Preferred agent routing behavior
This article describes how preferred agent routing works for various routing and agent scenarios.
Routing
- Similar to bullseye routing, when the system matches more than one preferred agent, it initially evaluates the top agent first, then the next highest agent.
- You can choose the evaluation rules. For example, you can ring the top two agents for 30 seconds and the top five agents for the next 30 seconds. The pool of agents only expands; the system does not reduce it.
Agent transfers
When an agent blind transfers or consult transfers an interaction set with preferred agents, the system no longer considers those preferred agents during the transfer.
Bullseye routing
If you use bullseye routing along with preferred agent routing, the system considers preferred agents first, regardless of whether they have the required skills.
Agent ranking and scores
Score preferred agents in Architect. You can score agents in a range from 0 to 100. The higher the score, the more preferred the agent. Multiple agents can have the same score.
Forecasting
Preferred agent routing is not compatible with workforce management scheduling and forecasting.
Last agent handling
Last agent routing does not work for email if you use email flows. It works only if you send the email directly to a queue. For more information, see Email routing and preferred agent routing in ACD email overview.
For email and messaging interactions, and inbound callbacks, with preferred agent routing the system no longer attempts to route the interaction to the last agent who handled it. Scheduled callbacks, however, are unaffected by preferred agent routing.
For more information, see Advanced routing overview.

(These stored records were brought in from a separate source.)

/-! ## writeQuiet -/

@[simp] theorem State.poison_writeQuiet (s : State) (k : Nat) (bs : List Byte) : (s.writeQuiet k bs).poison = s.poison := rfl
@[simp] theorem State.groups_writeQuiet (s : State) (k : Nat) (bs : List Byte) : (s.writeQuiet k bs).groups = s.groups := rfl
@[simp] theorem State.teams_writeQuiet (s : State) (k : Nat) (bs : List Byte) : (s.writeQuiet k bs).teams = s.teams := rfl
@[simp] theorem State.cores_writeQuiet (s : State) (k : Nat) (bs : List Byte) : (s.writeQuiet k bs).cores = s.cores := rfl
@[simp] theorem State.clusters_writeQuiet (s : State) (k : Nat) (bs : List Byte) : (s.writeQuiet k bs).clusters = s.clusters := rfl
@[simp] theorem State.vdevs_writeQuiet (s : State) (k : Nat) (bs : List Byte) : (s.writeQuiet k bs).vdevs = s.vdevs := rfl
@[simp] theorem State.launches_writeQuiet (s : State) (k : Nat) (bs : List Byte) : (s.writeQuiet k bs).launches = s.launches := rfl
@[simp] theorem State.granules_writeQuiet (s : State) (k : Nat) (bs : List Byte) : (s.writeQuiet k bs).granules = s.granules := rfl
@[simp] theorem State.gens_writeQuiet (s : State) (k : Nat) (bs : List Byte) : (s.writeQuiet k bs).gens = s.gens := rfl
@[simp] theorem State.copies_writeQuiet (s : State) (k : Nat) (bs : List Byte) : (s.writeQuiet k bs).copies = s.copies := rfl
@[simp] theorem State.claims_writeQuiet (s : State) (k : Nat) (bs : List Byte) : (s.writeQuiet k bs).claims = s.claims := rfl
@[simp] theorem State.pointers_writeQuiet (s : State) (k : Nat) (bs : List Byte) : (s.writeQuiet k bs).pointers = s.pointers := rfl
@[simp] theorem State.walks_writeQuiet (s : State) (k : Nat) (bs : List Byte) : (s.writeQuiet k bs).walks = s.walks := rfl
@[simp] theorem State.ports_writeQuiet (s : State) (k : Nat) (bs : List Byte) : (s.writeQuiet k bs).ports = s.ports := rfl
@[simp] theorem State.slots_writeQuiet (s : State) (k : Nat) (bs : List Byte) : (s.writeQuiet k bs).slots = s.slots := rfl
@[simp] theorem State.sent_writeQuiet (s : State) (k : Nat) (bs : List Byte) : (s.writeQuiet k bs).sent = s.sent := rfl
@[simp] theorem State.outbox_writeQuiet (s : State) (k : Nat) (bs : List Byte) : (s.writeQuiet k bs).outbox = s.outbox := rfl
@[simp] theorem State.gatherings_writeQuiet (s : State) (k : Nat) (bs : List Byte) : (s.writeQuiet k bs).gatherings = s.gatherings := rfl
@[simp] theorem State.contained_writeQuiet (s : State) (k : Nat) (bs : List Byte) : (s.writeQuiet k bs).contained = s.contained := rfl
@[simp] theorem State.arrivals_writeQuiet (s : State) (k : Nat) (bs : List Byte) : (s.writeQuiet k bs).arrivals = s.arrivals := rfl
@[simp] theorem State.platform_writeQuiet (s : State) (k : Nat) (bs : List Byte) : (s.writeQuiet k bs).platform = s.platform := rfl
@[simp] theorem State.launchSeq_writeQuiet (s : State) (k : Nat) (bs : List Byte) : (s.writeQuiet k bs).launchSeq = s.launchSeq := rfl
@[simp] theorem State.now_writeQuiet (s : State) (k : Nat) (bs : List Byte) : (s.writeQuiet k bs).now = s.now := rfl
@[simp] theorem State.cpNow_writeQuiet (s : State) (k : Nat) (bs : List Byte) : (s.writeQuiet k bs).cpNow = s.cpNow := rfl
@[simp] theorem State.portNow_writeQuiet (s : State) (k : Nat) (bs : List Byte) : (s.writeQuiet k bs).portNow = s.portNow := rfl
@[simp] theorem State.cur_writeQuiet (s : State) (k : Nat) (bs : List Byte) : (s.writeQuiet k bs).cur = s.cur := rfl
@[simp] theorem State.on_writeQuiet (s : State) (k : Nat) (bs : List Byte) : (s.writeQuiet k bs).on = s.on := rfl
@[simp] theorem State.agenda_writeQuiet (s : State) (k : Nat) (bs : List Byte) : (s.writeQuiet k bs).agenda = s.agenda := rfl
@[simp] theorem State.stalled_writeQuiet (s : State) (k : Nat) (bs : List Byte) : (s.writeQuiet k bs).stalled = s.stalled := rfl
@[simp] theorem State.steps_writeQuiet (s : State) (k : Nat) (bs : List Byte) : (s.writeQuiet k bs).steps = s.steps := rfl
@[simp] theorem State.free_writeQuiet (s : State) (k : Nat) (bs : List Byte) : (s.writeQuiet k bs).free = s.free := rfl
@[simp] theorem State.fired_writeQuiet (s : State) (k : Nat) (bs : List Byte) : (s.writeQuiet k bs).fired = s.fired := rfl
@[simp] theorem State.sends_writeQuiet (s : State) (k : Nat) (bs : List Byte) : (s.writeQuiet k bs).sends = s.sends := rfl
@[simp] theorem State.made_writeQuiet (s : State) (k : Nat) (bs : List Byte) : (s.writeQuiet k bs).made = s.made := rfl
@[simp] theorem State.hostReply_writeQuiet (s : State) (k : Nat) (bs : List Byte) : (s.writeQuiet k bs).hostReply = s.hostReply := rfl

Preferred agent routing only routes an interaction to preferred agents who belong to the queue in which the system routes the interaction. Agents who do not belong to the queue do not receive routed interactions, even if you designate them as preferred agents.
- Architect provides a way to create a collection of agents and scores. However, during flow authoring, make sure to provide the appropriate agents that are members of the queue.
- If all preferred agents in the ring are not a member of the queue, the system skips configured timeout for preferred agent routing rings.
- The system delivers interactions to the appropriate ring based on the agent-score pair rule defined in the architect flow from which the interaction originated. If no agents for the specified rule are available, Genesys Cloud routes the interaction to the next ring without waiting for the rule to expire.
- After an agent enters a ring, it progresses through all subsequent rings until the timeouts are reached.
Examples
Single preferred agent specified (timeout ignored)
- Specify one preferred agent as part of a flow. The timeout is 900 seconds, or 15 minutes. An interaction routes to a queue to which the preferred agent does not belong. The system does not follow the 15-minute timeout, and instead immediately routes the interaction to the next available agent.
Multiple preferred agents specified (timeout not ignored)
- Specify 10 preferred agents as part of a flow. The timeout to reach the first agent with a score 100 is 300 seconds, and the timeout to reach all preferred agents is another 300 seconds. The total timeout is 600 seconds, or 10 minutes, for the system to attempt to route the interaction to one of the preferred agents specified.
- The first agent belongs to the queue to which the system routed the interaction. Of the nine remaining agents, only five belong to the queue.
- In this case, routing works as follows:
- The system attempts to route to the first preferred agent for 300 seconds.
- For the next 300 seconds, the system attempts to route the interaction to the first preferred agent and the five other preferred agents that belong to the queue.
Agents activated and inactivated on a given queue
The system only routes interactions to agents who are active on a specific queue, and ignores inactive agents. If an agent becomes active on a specific queue while the system attempts to route an interaction to preferred agents, then the system includes the newly activated agent in the pool.
Agent presence
The system only routes to agents who are on queue. For example, it does not route interactions to preferred agents who are on break.
ACD skills and language skills
The system routes interactions to preferred agents first, regardless of whether they have the required ACD skills and language skills.
Utilization
When a preferred agent is fully utilized, the system does not route interactions to that agent. If the agent is not fully utilized during the configured preferred agent timeout, then the system considers them for routing. For more information, see Agent utilization.
Priority
Interactions with higher priority take precedence over preferred agent routings. For example, if an agent is available and has an interaction that lists them as a preferred agent in the queue, but another interaction in the queue has higher priority, then the system first routes the higher priority interaction to the agent.